● Exercise
Write out exactly the lines of the entries below from the one holding "UPD_ABANDON (R778). -/" to the one holding "def execKeyStage (path", inclusive, and leave out all other lines.

● Material supplied

/-- KEY-COMMIT: the counters of the new set start afresh, so that its own COUNTER is not kept either (R754). -/
def State.cmdKeyCommit (p : MgmtPath) (_b : List Byte) (s : State) : CmdEnd :=
  let c := s.chip
  if c.otherBusy p then s.ends mrBusy
  else if !c.isStaged then s.ends mrNotStaged
  else if logFull c.sec.anchor.keyLog then s.ends mrLogFull
  else s.keyWrite p needKey fun s =>
    { (s.onChip Chip.commitKeys).ends mrOk with after := fun s => s.onChip fun c => c.onSec fun x => { x with used := [] } }

/-! ## Commands -/

/-- IDENT (R758, R759, R761). -/
def execIdent (path : MgmtPath) (m : State) : Out := .next (m.command path (· == 0x00) State.cmdIdent)

/-- READREG (R762). -/
def execReadreg (path : MgmtPath) (m : State) : Out := .next (m.command path (· == 0x01) State.cmdReadreg)

/-- WRITEREG (R762). -/
def execWritereg (path : MgmtPath) (m : State) : Out := .next (m.command path (· == 0x02) State.cmdWritereg)

/-- MODE (R762). -/
def execMode (path : MgmtPath) (m : State) : Out := .next (m.command path (· == 0x03) State.cmdMode)

/-- RESET (R113, R762). -/
def execReset (path : MgmtPath) (m : State) : Out := .next (m.command path (· == 0x04) State.cmdReset)

/-- RECCLEAR (R727 to R729). -/
def execRecclear (path : MgmtPath) (m : State) : Out := .next (m.command path (· == 0x05) (State.cmdRecclear path))

/-- HISTFMT (R762). -/
def execHistfmt (path : MgmtPath) (m : State) : Out := .next (m.command path (· == 0x06) State.cmdHistfmt)

/-- UPD_BEGIN (R778). -/
def execUpdBegin (path : MgmtPath) (m : State) : Out := .next (m.command path (· == 0x10) (State.cmdUpdBegin path))

/-- UPD_DATA (R778). -/
def execUpdData (path : MgmtPath) (m : State) : Out := .next (m.command path (· == 0x11) (State.cmdUpdData path))

/-- UPD_END (R778). -/
def execUpdEnd (path : MgmtPath) (m : State) : Out := .next (m.command path (· == 0x12) (State.cmdUpdEnd path))

/-- UPD_TRIAL (R773, R778). -/
def execUpdTrial (path : MgmtPath) (m : State) : Out := .next (m.command path (· == 0x13) State.cmdUpdTrial)

/-- UPD_COMMIT (R778). -/
def execUpdCommit (path : MgmtPath) (m : State) : Out := .next (m.command path (· == 0x14) (State.cmdUpdCommit path))

/-- UPD_ABANDON (R778). -/
def execUpdAbandon (path : MgmtPath) (m : State) : Out := .next (m.command path (· == 0x15) State.cmdUpdAbandon)

/-- KEY_STAGE (R753, R756). -/
def execKeyStage (path : MgmtPath) (m : State) : Out := .next (m.command path (· == 0x20) (State.cmdKeyStage path))

/-- KEY_COMMIT (R754, R756). -/
def execKeyCommit (path : MgmtPath) (m : State) : Out := .next (m.command path (· == 0x21) (State.cmdKeyCommit path))

/-- RESERVED_CMD (R759): a code that is no command is refused FORMAT at check 1. -/
def execReservedCmd (path : MgmtPath) (m : State) : Out :=
  .next (m.command path (fun k => !cmdCodes.contains k) fun _ s => s.ends mrFormat)

end Sys2Proof.Machine
end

● Response to the task
/-- UPD_ABANDON (R778). -/
def execUpdAbandon (path : MgmtPath) (m : State) : Out := .next (m.command path (· == 0x15) State.cmdUpdAbandon)

/-- KEY_STAGE (R753, R756). -/
def execKeyStage (path : MgmtPath) (m : State) : Out := .next (m.command path (· == 0x20) (State.cmdKeyStage path))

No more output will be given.